*EXCERPTED DATA*
==========

-- ==== Sys2Proof/Laws/Kept.lean ====
section
/-! SUPPORT. Which laws of the device every move keeps, and so every cascade. -/

namespace Sys2Proof.Machine

/-! ### Membership in hold sets -/

theorem mem_insertReason {r x : HoldReason} {hs : List HoldReason} :
    x ∈ insertReason r hs ↔ x = r ∨ x ∈ hs := by
  induction hs with
  | nil => simp [insertReason]
  | cons y ys ih =>
    unfold insertReason
    split
    · next e => subst e; simp
    · split
      · simp
      · simp only [List.mem_cons, ih]; tauto

theorem mem_insertAll {x : HoldReason} {rs hs : List HoldReason} :
    x ∈ rs.foldr insertReason hs ↔ x ∈ rs ∨ x ∈ hs := by
  induction rs with
  | nil => simp
  | cons r rs ih => simp only [List.foldr_cons, mem_insertReason, ih, List.mem_cons]; tauto

/-! ### The order of hold sets (R94) -/

/-- R94: no two reasons have one place in the order. -/
theorem rank_injective {a b : HoldReason} (h : a.rank = b.rank) : a = b := by
  cases a <;> cases b <;> simp only [HoldReason.rank] at h <;>
    first
      | rfl
      | omega
      | exact congrArg _ (Fin.ext (by omega))

theorem ordered_insertReason {r : HoldReason} {hs : List HoldReason} (h : HoldsOrdered hs) :
    HoldsOrdered (insertReason r hs) := by
  induction hs with
  | nil => exact List.pairwise_singleton _ _
  | cons x xs ih =>
    obtain ⟨first, rest⟩ := List.pairwise_cons.1 h
    unfold insertReason
    split
    · exact h
    · next n =>
      split
      · next lt =>
        refine List.pairwise_cons.2 ⟨fun y m => ?_, h⟩
        rcases List.mem_cons.1 m with rfl | m
        · exact lt
        · exact Nat.lt_trans lt (first y m)
      · next ge =>
        refine List.pairwise_cons.2 ⟨fun y m => ?_, ih rest⟩
        rcases mem_insertReason.1 m with rfl | m
        · have : x.rank ≠ y.rank := fun e => n (rank_injective e)
          omega
        · exact first y m

theorem ordered_insertAll {rs hs : List HoldReason} (h : HoldsOrdered hs) :
    HoldsOrdered (rs.foldr insertReason hs) := by
  induction rs with
  | nil => exact h
  | cons r rs ih => exact ordered_insertReason ih

/-- R94: no two equal reasons in a hold set that stands in order. -/
theorem HoldsOrdered.nodup {hs : List HoldReason} (h : HoldsOrdered hs) : hs.Nodup :=
  h.imp fun lt e => absurd lt (by rw [e]; exact Nat.lt_irrefl _)

/-! ### The record of a section after each move -/

theorem sec_insertHolds (s : State) (i j : SectionId) (rs : List HoldReason) :
    (s.insertHolds i rs).sec j =
      if j = i then { s.sec i with holds := rs.foldr insertReason (s.sec i).holds } else s.sec j :=
  Table.get_set _ _ _ _

theorem sec_holdWith (s : State) (i j : SectionId) (rs : List HoldReason) :
    (s.holdWith i rs).sec j =
      if j = i then
        { (s.sec i).entering s.now .held .hold with holds := rs.foldr insertReason (s.sec i).holds }
      else s.sec j := by
  unfold State.holdWith
  rw [sec_enter]
  split
  · next e => rw [sec_insertHolds, if_pos rfl]; rfl
  · next e => rw [sec_insertHolds, if_neg e]

theorem sec_leave (s : State) (i j : SectionId) (back : SectionState) (c : CaptureCause) :
    ((s.setSec i { s.sec i with holds := [] }).enter i back c).sec j =
      if j = i then { (s.sec i).entering s.now back c with holds := [] } else s.sec j := by
  rw [sec_enter]
  split
  · next e => rw [State.sec_setSec, if_pos rfl]; rfl
  · next e => rw [State.sec_setSec, if_neg e]

theorem sec_close (s : State) (c : Campaign) (v : Mark) (j : SectionId) :
    (({ s with campaign := c, sections := s.sections.map Section.dropLift } : State).requestMark v).sec j =
      (s.sec j).dropLift := by
  unfold State.requestMark State.sec
  simp

/-- A property of a section record that no move breaks holds of every record after a cascade. The four
cases are the ways a move writes a record: an entry, a hold, a change of the hold set, and a leaving. -/
theorem Move.sections {Q : Section → Prop} {s t : State} (m : Move s t)
    (enter : ∀ i dest c, Enters s i dest → Q (s.sec i) → Q ((s.sec i).entering s.now dest c))
    (hold : ∀ i rs, (s.sec i).state.working = true → rs ≠ [] → HoldReason.restart ∉ rs → Q (s.sec i) →
      Q { (s.sec i).entering s.now .held .hold with holds := rs.foldr insertReason (s.sec i).holds })
    (gain : ∀ i r, (s.sec i).state = .held → r ≠ .restart → Q (s.sec i) →
      Q { s.sec i with holds := insertReason r (s.sec i).holds })
    (drop : ∀ i hs, Keeps (s.sec i).holds hs → Q (s.sec i) → Q { s.sec i with holds := hs })
    (leave : ∀ i back c, (s.sec i).holds ≠ [] → (s.sec i).heldFrom = some back → Q (s.sec i) →
      Q { (s.sec i).entering s.now back c with holds := [] })
    (lift : ∀ i, Q (s.sec i) → Q (s.sec i).dropLift) (h : ∀ i, Q (s.sec i)) : ∀ i, Q (t.sec i) := by
  intro j
  cases m with
  | work => exact h j
  | order => exact h j
  | report => exact h j
  | enter i dest c e =>
    rw [sec_enter]
    split
    · next k => exact enter i dest c e (h i)
    · exact h j
  | hold i rs a b c =>
    rw [sec_holdWith]
    split
    · exact hold i rs a b c (h i)
    · exact h j
  | gain i r a b =>
    rw [sec_insertHolds]
    split
    · exact gain i r a b (h i)
    · exact h j
  | drop i hs a =>
    rw [State.sec_setSec]
    split
    · exact drop i hs a (h i)
    · exact h j
  | leave i back c a b =>
    rw [sec_leave]
    split
    · exact leave i back c a b (h i)
    · exact h j
  | steam => exact h j
  | units => exact h j
  | supply => exact h j
  | close => rw [sec_close]; exact lift j (h j)

/-! ### Hold sets and deadlines (R63, R94) -/

theorem Section.dropLift_eq (r : Section) : ∃ b, r.dropLift = { r with ceilingLifted := b } := by
  unfold Section.dropLift
  split
  · exact ⟨false, rfl⟩
  · exact ⟨r.ceilingLifted, rfl⟩

theorem holdLaw_entering {r : Section} (h : r.holdLaw) (k : r.state ≠ .held) {dest : SectionState}
    (d : dest ≠ .held) (now : Nat) (c : CaptureCause) : (r.entering now dest c).holdLaw := by
  have e : r.holds = [] := by
    by_contra n
    exact k (h.1.2 n)
  refine ⟨?_, ?_, ?_, ?_⟩
  · simp [Section.entering, d, e]
  · simp [Section.entering, d]
  · simp [Section.entering, d]
  · simp [Section.entering, d]

theorem SectionState.working_ne_held {st : SectionState} (h : st.working = true) : st ≠ .held := by
  intro e; subst e; exact absurd h (by decide)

==========

*WORK ITEM*
Repeat the listing above in full.

*ANSWER TO THE PROBLEM*
-- ==== Sys2Proof/Laws/Kept.lean ====
section
/-! SUPPORT. Which laws of the device every move keeps, and so every cascade. -/

namespace Sys2Proof.Machine

/-! ### Membership in hold sets -/

theorem mem_insertReason {r x : HoldReason} {hs : List HoldReason} :
    x ∈ insertReason r hs ↔ x = r ∨ x ∈ hs := by
  induction hs with
  | nil => simp [insertReason]
  | cons y ys ih =>
    unfold insertReason
    split
    · next e => subst e; simp
    · split
      · simp
      · simp only [List.mem_cons, ih]; tauto

theorem mem_insertAll {x : HoldReason} {rs hs : List HoldReason} :
    x ∈ rs.foldr insertReason hs ↔ x ∈ rs ∨ x ∈ hs := by
  induction rs with
  | nil => simp
  | cons r rs ih => simp only [List.foldr_cons, mem_insertReason, ih, List.mem_cons]; tauto

/-! ### The order of hold sets (R94) -/

/-- R94: no two reasons have one place in the order. -/
theorem rank_injective {a b : HoldReason} (h : a.rank = b.rank) : a = b := by
  cases a <;> cases b <;> simp only [HoldReason.rank] at h <;>
    first
      | rfl
      | omega
      | exact congrArg _ (Fin.ext (by omega))

theorem ordered_insertReason {r : HoldReason} {hs : List HoldReason} (h : HoldsOrdered hs) :
    HoldsOrdered (insertReason r hs) := by
  induction hs with
  | nil => exact List.pairwise_singleton _ _
  | cons x xs ih =>
    obtain ⟨first, rest⟩ := List.pairwise_cons.1 h
    unfold insertReason
    split
    · exact h
    · next n =>
      split
      · next lt =>
        refine List.pairwise_cons.2 ⟨fun y m => ?_, h⟩
        rcases List.mem_cons.1 m with rfl | m
        · exact lt
        · exact Nat.lt_trans lt (first y m)
      · next ge =>
        refine List.pairwise_cons.2 ⟨fun y m => ?_, ih rest⟩
        rcases mem_insertReason.1 m with rfl | m
        · have : x.rank ≠ y.rank := fun e => n (rank_injective e)
          omega
        · exact first y m

theorem ordered_insertAll {rs hs : List HoldReason} (h : HoldsOrdered hs) :
    HoldsOrdered (rs.foldr insertReason hs) := by
  induction rs with
  | nil => exact h
  | cons r rs ih => exact ordered_insertReason ih

/-- R94: no two equal reasons in a hold set that stands in order. -/
theorem HoldsOrdered.nodup {hs : List HoldReason} (h : HoldsOrdered hs) : hs.Nodup :=
  h.imp fun lt e => absurd lt (by rw [e]; exact Nat.lt_irrefl _)

/-! ### The record of a section after each move -/

theorem sec_insertHolds (s : State) (i j : SectionId) (rs : List HoldReason) :
    (s.insertHolds i rs).sec j =
      if j = i then { s.sec i with holds := rs.foldr insertReason (s.sec i).holds } else s.sec j :=
  Table.get_set _ _ _ _

theorem sec_holdWith (s : State) (i j : SectionId) (rs : List HoldReason) :
    (s.holdWith i rs).sec j =
      if j = i then
        { (s.sec i).entering s.now .held .hold with holds := rs.foldr insertReason (s.sec i).holds }
      else s.sec j := by
  unfold State.holdWith
  rw [sec_enter]
  split
  · next e => rw [sec_insertHolds, if_pos rfl]; rfl
  · next e => rw [sec_insertHolds, if_neg e]

theorem sec_leave (s : State) (i j : SectionId) (back : SectionState) (c : CaptureCause) :
    ((s.setSec i { s.sec i with holds := [] }).enter i back c).sec j =
      if j = i then { (s.sec i).entering s.now back c with holds := [] } else s.sec j := by
  rw [sec_enter]
  split
  · next e => rw [State.sec_setSec, if_pos rfl]; rfl
  · next e => rw [State.sec_setSec, if_neg e]

theorem sec_close (s : State) (c : Campaign) (v : Mark) (j : SectionId) :
    (({ s with campaign := c, sections := s.sections.map Section.dropLift } : State).requestMark v).sec j =
      (s.sec j).dropLift := by
  unfold State.requestMark State.sec
  simp

/-- A property of a section record that no move breaks holds of every record after a cascade. The four
cases are the ways a move writes a record: an entry, a hold, a change of the hold set, and a leaving. -/
theorem Move.sections {Q : Section → Prop} {s t : State} (m : Move s t)
    (enter : ∀ i dest c, Enters s i dest → Q (s.sec i) → Q ((s.sec i).entering s.now dest c))
    (hold : ∀ i rs, (s.sec i).state.working = true → rs ≠ [] → HoldReason.restart ∉ rs → Q (s.sec i) →
      Q { (s.sec i).entering s.now .held .hold with holds := rs.foldr insertReason (s.sec i).holds })
    (gain : ∀ i r, (s.sec i).state = .held → r ≠ .restart → Q (s.sec i) →
      Q { s.sec i with holds := insertReason r (s.sec i).holds })
    (drop : ∀ i hs, Keeps (s.sec i).holds hs → Q (s.sec i) → Q { s.sec i with holds := hs })
    (leave : ∀ i back c, (s.sec i).holds ≠ [] → (s.sec i).heldFrom = some back → Q (s.sec i) →
      Q { (s.sec i).entering s.now back c with holds := [] })
    (lift : ∀ i, Q (s.sec i) → Q (s.sec i).dropLift) (h : ∀ i, Q (s.sec i)) : ∀ i, Q (t.sec i) := by
  intro j
  cases m with
  | work => exact h j
  | order => exact h j
  | report => exact h j
  | enter i dest c e =>
    rw [sec_enter]
    split
    · next k => exact enter i dest c e (h i)
    · exact h j
  | hold i rs a b c =>
    rw [sec_holdWith]
    split
    · exact hold i rs a b c (h i)
    · exact h j
  | gain i r a b =>
    rw [sec_insertHolds]
    split
    · exact gain i r a b (h i)
    · exact h j
  | drop i hs a =>
    rw [State.sec_setSec]
    split
    · exact drop i hs a (h i)
    · exact h j
  | leave i back c a b =>
    rw [sec_leave]
    split
    · exact leave i back c a b (h i)
    · exact h j
  | steam => exact h j
  | units => exact h j
  | supply => exact h j
  | close => rw [sec_close]; exact lift j (h j)

/-! ### Hold sets and deadlines (R63, R94) -/

theorem Section.dropLift_eq (r : Section) : ∃ b, r.dropLift = { r with ceilingLifted := b } := by
  unfold Section.dropLift
  split
  · exact ⟨false, rfl⟩
  · exact ⟨r.ceilingLifted, rfl⟩

theorem holdLaw_entering {r : Section} (h : r.holdLaw) (k : r.state ≠ .held) {dest : SectionState}
    (d : dest ≠ .held) (now : Nat) (c : CaptureCause) : (r.entering now dest c).holdLaw := by
  have e : r.holds = [] := by
    by_contra n
    exact k (h.1.2 n)
  refine ⟨?_, ?_, ?_, ?_⟩
  · simp [Section.entering, d, e]
  · simp [Section.entering, d]
  · simp [Section.entering, d]
  · simp [Section.entering, d]

theorem SectionState.working_ne_held {st : SectionState} (h : st.working = true) : st ≠ .held := by
  intro e; subst e; exact absurd h (by decide)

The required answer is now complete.